How Denver replaced spreadsheets with Vendor Risk Management


County and City of Denver

In 2018, if you were a third-party vendor looking to provide products or services to the city and county of Denver, officials there had a few questions—more than 300, in fact.

To assess vendor risk exposure, the city had long required applicants to fill out a 60-page questionnaire, which was then reviewed by the agency soliciting services, the information security team, and the purchasing department. The process could take six to eight weeks to complete. 

Team members tracked their evaluations on simple spreadsheets that lacked clear or consistent risk scoring.  Vendors were often confused by the process, leading to protracted email exchanges. And regardless of the scale of services proposed, the process was one-size-fits all. “We said, ‘this is a mess,’” recalled Julie Sutton, Denver’s information security manager, at a breakout session at Knowledge 2019. “We have to have a new process.”

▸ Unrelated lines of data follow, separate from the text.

-- ==== Sys2Proof/Tests/Slice0.lean ====
section
/-! SUPPORT. Tests: the check of WellFormed, one step of each row on a small state, and for the statements of
Certificates/Slice0/Obligations.lean states that meet their hypotheses (test_meets_…). -/

set_option Elab.async false

namespace Sys2Proof.Tests

open Sys2Proof Sys2Proof.Machine Sys2Proof.Safety

/-! ## Small states -/

/-- An input descriptor: views at 10000 and 11000, banks at 12000 and 13000, four words, the first live. -/
def inD : Descriptor where
  enable := true
  kind := .input
  cached := true
  policy := .keepLast
  transparent := false
  loop := false
  loopSrc := 1
  missLimit := 2
  expect := 1
  len := 4
  liveOff := 0
  liveLen := 1
  pview := 0x10000
  fview := 0x11000
  bank0 := 0x12000
  bank1 := 0x13000
  safepat := 0x5AFE0000

/-- An output descriptor, at 20000. -/
def outD : Descriptor :=
  { inD with kind := .output, policy := .safe, pview := 0x20000, fview := 0x21000, bank0 := 0x22000, bank1 := 0x23000
             expect := 0 }

/-- An input descriptor with LOOP set, reading window 1. -/
def loopD : Descriptor := { inD with loop := true }

/-- 1 MiB of memory with the Control Block at F0000. -/
def base : State := { State.reset with lines := { State.reset.lines with cbsel := 0x0F } }

/-- A controller state. -/
def cc (c : CState) (s : State) : State := { s with cc := { s.cc with state := c } }

/-- A window in use on slot A. -/
def use (d : Descriptor) (st : WState) : Window := { Window.reset with slotA := some d, state := st, valid := true }

/-- Window 0 is an input and window 1 an output, in these states. -/
def pair (a b : WState) : State := ((cc .running base).setWin 0 { use inD a with fill := 1 }).setWin 1 (use outD b)

/-- RUNNING, with window 0 FILLING and window 1 COMPOSING, and a pulse waiting. -/
def run : State := { pair .filling .composing with pending := [.cycRise] }

/-- Window 0 loops the output window 1, its job in progress at offset 1. -/
def looping : State :=
  { run.setWin 0 { use loopD .filling with fill := 1 } with
    ce := { jobs := [{ kind := .loop 1 1, dest := 0, urgent := false }], running := true, request := false } }

/-- Window 1 has word 2 left to carry, its job in progress. -/
def carrying : State :=
  { run.setWin 1 { use outD .composing with carry := [2] } with
    ce := { jobs := [{ kind := .carry, dest := 1, urgent := false }], running := true, request := true } }

/-- A processor write stands at issue. -/
def wr (s : State) (a : Addr) (d : Word) : State := { s with pp := { s.pp with pwq := [{ addr := a, be := 0xF, data := d }] } }

/-- A processor read stands at issue. -/
def rd (s : State) (a : Addr) : State := { s with pp := { s.pp with readSlot := some { addr := a, be := 0xF } } }

/-- A command word stands at issue. -/
def cmd (s : State) (d : Word) : State := wr s 0xF0000 d

/-- A field access. -/
def fw (a : Addr) (d : Word) : Access := { write := true, addr := a, be := 0xF, data := d }

/-- A field read. -/
def fr (a : Addr) : Access := { write := false, addr := a, be := 0xF, data := 0 }

/-- A single transaction is granted. -/
def single (s : State) (work : SingleWork) (dir : Dir) (a : Addr) (d : Word) : State :=
  { s with mp := { s.mp with grant := .single { work := work, dir := dir, addr := a, be := 0xF, data := d, foretold := none } } }

/-- The write half of a pair is granted. -/
def half2 (s : State) (work : PairWork) (src dst : Addr) (d : Word) : State :=
  { s with mp := { s.mp with grant := .pairWrite { work := work, src := src, dst := dst } d } }

/-- The read half of a pair is granted. -/
def half1 (s : State) (work : PairWork) (src dst : Addr) : State :=
  { s with mp := { s.mp with grant := .pairRead { work := work, src := src, dst := dst } } }
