-- ==== Sys2Proof/Machine/State.lean ====
section
/-!
DEFINITION. The state of the device: every hart, core, cluster and die, the tables that the rights unit, the tensor
table and the operating services keep, the host's windows, the security engine and the management controller. A
collection is a sparse map by number (`SMap`); what an unlisted number reads as is the value named beside the
field's type. A hart is named by its key, global core index × 16 + context, context 8 being the handler context.
-/

namespace Sys2Proof.Machine

/-- Privilege modes (Table 3.1). -/
inductive Mode | U | S | M
  deriving DecidableEq, Repr

/-- Propagation attribute of a page (Table 13.1). -/
inductive PageProp | na | mca | repl
  deriving DecidableEq, Repr

/-- The vector of four counts that a cross-die propagation unit keeps and every write carries (R121). -/
structure Stamp where
  n0 : Nat
  n1 : Nat
  n2 : Nat
  n3 : Nat
  deriving DecidableEq, Repr

/-- What a stored line was written under (R250, R251, R253): the key instance and the handle that named it, the VA line
number, and whether a tensor pad instead of XTS was applied. Instance 0 is plaintext, without a MAC. -/
structure LineKey where
  inst : Nat
  keyh : Nat
  line : Nat
  pad : Bool
  deriving DecidableEq, Repr

/-- A line of plaintext: what an unlisted line was written under. -/
def LineKey.plain : LineKey := ⟨0, 0, 0, false⟩

/-- A line that a cache of a core holds, by memory key / 64 (R12, R91): its bytes as the access that filled it decrypted them, and
what it decrypted them under: the line's key, and for a tensor the TID and VERSION of its pad (R253). -/
structure CacheLine where
  line : Nat
  under : LineKey
  pad : Option (Nat × Nat)
  data : BitVec 512
  deriving DecidableEq, Repr

/-- A valid leaf as the translation structures hold it (Table 13.1, R215): virtual base and size, physical (or route
target) base, attributes, route code and the device a route names. -/
structure Leaf where
  base : Nat
  size : Nat
  phys : Nat
  keyh : BitVec 12
  tcipher : Bool
  isSealed : Bool
  direct : Bool
  prop : PageProp
  route : Nat
  dev : Nat
  /-- The page it belongs to, of which a slice holds 64 KiB (R25): base and size. -/
  page : Nat
  pageSize : Nat
  deriving DecidableEq, Repr

/-- The kind of access that a walk is made for (R215). -/
inductive WalkKind | read | write | atomic | fetch
  deriving DecidableEq, Repr

/-- A walk on one of a die's walkers, or waiting for one (R214): the hart that missed, the address, the kind of access, and the walk store
under which it began (R288). -/
structure WalkReq where
  hart : Nat
  va : Nat
  kind : WalkKind
  store : Option (List Byte)
  deriving DecidableEq, Repr

/-- What a walk returned to the access that missed (R213, R215). -/
inductive WalkReply
  | leaf (l : Leaf)
  | absent (page : Nat)
  | malformed (page : Nat)
  deriving DecidableEq, Repr

/-- The read latch of a hart (R199). -/
structure Latch where
  seq : Word
  n : BitVec 32
  f : BitVec 16
  b : BitVec 16
  deriving DecidableEq, Repr

/-- What a context that is not ready waits for (R74, R472, R467, R275): a YIELD since a cycle, a wake-up event, a counter and
its target, a message, an engine tag, a queue register, the cursor, the wired barrier,
a free entry of an engine or matrix queue, a free slot for an operation in flight, the core's own operations on the same bytes (R89),
accesses that a FENCE orders before a load or a store (R116), earlier accesses of a release, writes still on their way to other dies, every operation in flight, accesses to a bank that powers down, the register of an operation in flight, the replies that complete the instruction, the stop that was put off to the end of such an
instruction (R77), and the release that ends a handler. -/
inductive Wait
  | yield (cycle : Nat)
  | interrupt
  | counter (id : Nat) (target : Word)
  | message
  | tag (tag : Nat)
  | queuePush (q : Nat)
  | queuePop (q : Nat)
  | cursor
  | barrier
  | gang
  /-- It leaves a gathering or rotation that a stop has cancelled, and is itself stopped there (R82, R103). -/
  | gangStop
  | ring
  | copyQueue
  | bulkQueue
  | tagFree
  | matrixQueue
  | matrixEmpty
  | slot
  | order (sc : Scope)
  | settle
  /-- Writes that a control register read covers are still to be applied in the view of the hart's die (R121). -/
  | view (stamp : Stamp)
  | drain
  | bank
  | operand (reg : Nat)
  | overlap (key n : Nat)
  | kinds (load store : Bool)
  | reply (op : Nat)
  | stopNext
  | ringSlot
  | service
  | rights
  | tensor
  | page (host : Bool) (va since : Nat) (d : Reg)
  | pageSlot
  | walk (va : Nat)
  /-- A line of DRAM that an exhausted tenant reads only when no request of a tenant within its budget waits on its channel (R279). -/
  | budget (channel tenant : Nat)
  | handlerEnd
  deriving DecidableEq, Repr

/-- What a blocked instruction waited for and has come about (R97, R70): the completion of a tag, with the scope at which TWAIT acquires; a counter
that has reached the target, with the value that did and the writes released before it. -/
inductive Met
  | tag (tag : Nat) (scope : Scope)
  | counter (id : Nat) (value : Word) (stamp : Stamp)
  deriving DecidableEq, Repr

/-- The first half of a two-instruction unit: an ORD (R115) or a GANG (R178), and where it stood. -/
inductive UnitHead
  | ord (pc : Word) (order : Order) (scope : Scope)
  | gang (pc : Word) (n : GangSize)
  deriving DecidableEq, Repr

/-- A fault record (Table 13.9). -/
structure FaultRec where
  code : BitVec 8
  kind : BitVec 8
  tag : BitVec 8
  fromS : Bool
  addr : Word
  done : Word
  remain : Word
  deriving DecidableEq, Repr

/-- The message a handler runs for (R48, R49): the operation in flight, the target hart and its generation. -/
structure MsgCtx where
  op : Nat
  target : Nat
  gen : BitVec 8
  deriving DecidableEq, Repr

/-- What the launch supervisor has to do at EVEC: a trap from U or S (R240, R286), a stop (R83), an engine fault of
U (R287). -/
inductive SupTask
  | trap
  | stop (kind : Nat)
  | engineFault
  deriving DecidableEq, Repr

/-- Pre-emption of a hart (R76, R77): none, slice ended, or deadline passed with the instructions issued since. -/
inductive Preempt
  | none
  | ended
  | overdue (issued : Nat)
  deriving DecidableEq, Repr

/-- What a context holds: nothing, a hart, or a lent bank (R46). -/
inductive Tenure | free | running | lent
  deriving DecidableEq, Repr

/-- The special registers of Table 20.8 that a hart holds itself; HID, TIME and CYCLE are formed when they are read. -/
structure SpecialRegs where
  own : BitVec 16
  tenant : BitVec 4
  launch : Word
  keyh : BitVec 12
  hctl : BitVec 4
  vstat : BitVec 6
  evec : Word
  epc : Word
  ecause : BitVec 8
  eval : Word
  estat : Word
  escr : Word
  efr : Word
  uevec : Word
  uepc : Word
  node : Word
  subt : Word
  msgb : Word
  deriving DecidableEq, Repr

/-- One hart context or handler context (R29, R49). -/
structure Hart where
  tenure : Tenure
  mode : Mode
  pc : Word
  /-- x0 to x31 (R29); x0 is never written. -/
  x : Vector Word 32
  /-- v0 to v31 (R31). -/
  v : Vector VWord 32
  /-- Live vector registers (R32). -/
  live : BitVec 32
  sr : SpecialRegs
  gen : BitVec 8
  /-- The launch it runs for, by the model's number; 0 for none. -/
  launch : Nat
  /-- Sub-tile held (R43). -/
  tile : Option Nat
  /-- MPEND (R370). -/
  mpend : BitVec 32
  latch : Latch
  /-- Interrupts held pending, bit c - 0x80 for cause c (Table 20.10). -/
  ipend : BitVec 8
  faults : List FaultRec
  wait : Option Wait
  /-- What the instruction at hand has waited for, once it has come about. -/
  met : Option Met
  unit : Option UnitHead
  /-- Registers whose result has not returned, and the operation each waits for (R89). -/
  xpend : SMap Nat
  /-- Registers that hold data of a failed read, and the address (R90); a vector register n is numbered 32 + n. -/
  poison : SMap (Option Word)
  /-- Operations and writes that a FENCE at hart scope has put before the hart's later loads, and before its later stores (R116). -/
  beforeLoads : List Nat
  beforeStores : List Nat
  walk : Option WalkReply
  /-- Contexts whose banks it holds on loan (R46). -/
  loans : List Nat
  preempt : Preempt
  sup : Option SupTask
  /-- Instructions the handler has executed (R50). -/
  budget : Nat
  msg : Option MsgCtx
  /-- It has joined a gang (Table 4.4, ACC). -/
  ganged : Bool
  /-- It has been saved and resumed (R86). -/
  resumed : Bool
  /-- Of the instruction that it issued last: the address that follows, and the length of its access (R240, Table 14.7). -/
  after : Word
  remain : Word
  deriving DecidableEq, Repr

/-- A queue register entry and the world of its pusher (R104, R260). -/
structure QEntry where
  value : Word
  world : Nat
  deriving DecidableEq, Repr

/-- A range of the range table (R218), the launch that allocated it (0 for none) and whether it is a host-window
range of a tenant (R267). -/
structure Range where
  base : Nat
  len : Nat
  tag : BitVec 8
  launch : Nat
  tenant : Nat
  host : Bool
  deriving DecidableEq, Repr

/-- A rights table entry (Table 13.4); lengths are in 64-byte units. -/
structure Right where
  base : Nat
  tag : BitVec 8
  len : Nat
  rights : BitVec 8
  owner : BitVec 16
  grantor : BitVec 16
  epoch : BitVec 32
  deriving DecidableEq, Repr

/-- An entry of a protection lookaside buffer (R220). -/
inductive PlbEntry
  | range (owner : BitVec 16) (r : Range)
  | right (r : Right)
  deriving DecidableEq, Repr

/-- The kinds of engine, numbered as Table 13.9 numbers them. -/
inductive EngineKind | copy | bulk | coll
  deriving DecidableEq, Repr

/-- A collective descriptor (Table 5.2). -/
structure CollDesc where
  op : BitVec 8
  colid : BitVec 16
  npart : Nat
  count : Nat
  root : Nat
  src : Word
  dst : Word
  reservedOk : Bool
  scope : Scope
  deriving DecidableEq, Repr

/-- State of an engine command (R100). -/
inductive CmdState
  | queued
  | running
  | faulted (code : BitVec 8)
  | suspended
  /-- Every byte moved; the release, the event record, the tag and the post are to come (R96). -/
  | moved
  /-- As `moved`, with the zero-length read that its release sends to the host under way (R274). -/
  | flushing
  deriving DecidableEq, Repr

For Sutton, the new process had four requirements: It needed to be clear, easy to review, flexible, and customizable. ServiceNow’s Vendor Risk Management, as it turned out, met those needs. Using the Now platform, Sutton and her 12-person security team were able to transform the city’s risk-assessment process within four months.

Process overhaul
In the fall of 2018, Sutton and her team started putting the massive vendor questionnaire under the microscope. They eliminated 173 security questions that were too hard to score consistently. Next they ditched spreadsheets and PDFs and replaced them with a single, easy-to-navigate portal for the entire process.

The portal went live to vendors in January 2019—without a beta test. Sutton wasn’t sure it was user-ready, but the old process was so broken that she rolled the dice. “I don’t always know the answers before I start, but I’m not going to wait until I know,” Sutton explained. “I just decided to push the button and see what happened.”

Here’s what happened: Vendors no longer rely on email. All communication, both externally with vendors and internally with city and county officials, makes use of the portal. All security reviews are automatically scored and graded. For decision makers, documentation is clear and traceable. And vendors are easily set up for future review, which is required annually. Best of all for the internal groups that work with Julie’s team, their experience didn’t change.  They don’t even know they’re using Vendor Risk Management; they just know it works better.

Lessons from the launch
That said, the rapid rollout was not without hiccups. But even those left Sutton with some valuable takeaways. First, make sure vendors can only see what you want them to see, not internal scoring or communications. (As Sutton recalled, they learned that one the hard way. ) Second, build a process into the portal for vendors to report errors. And finally, not all out-of-the-box notifications are necessary.

The results have been dramatic. Vendor screening processes that once took six to eight weeks are now completed in one to three weeks. The visibility provided by Vendor Risk Management means there is no single point of failure. And the number of emails from vendors also declined, which Sutton says had a big impact on her team’s productivity.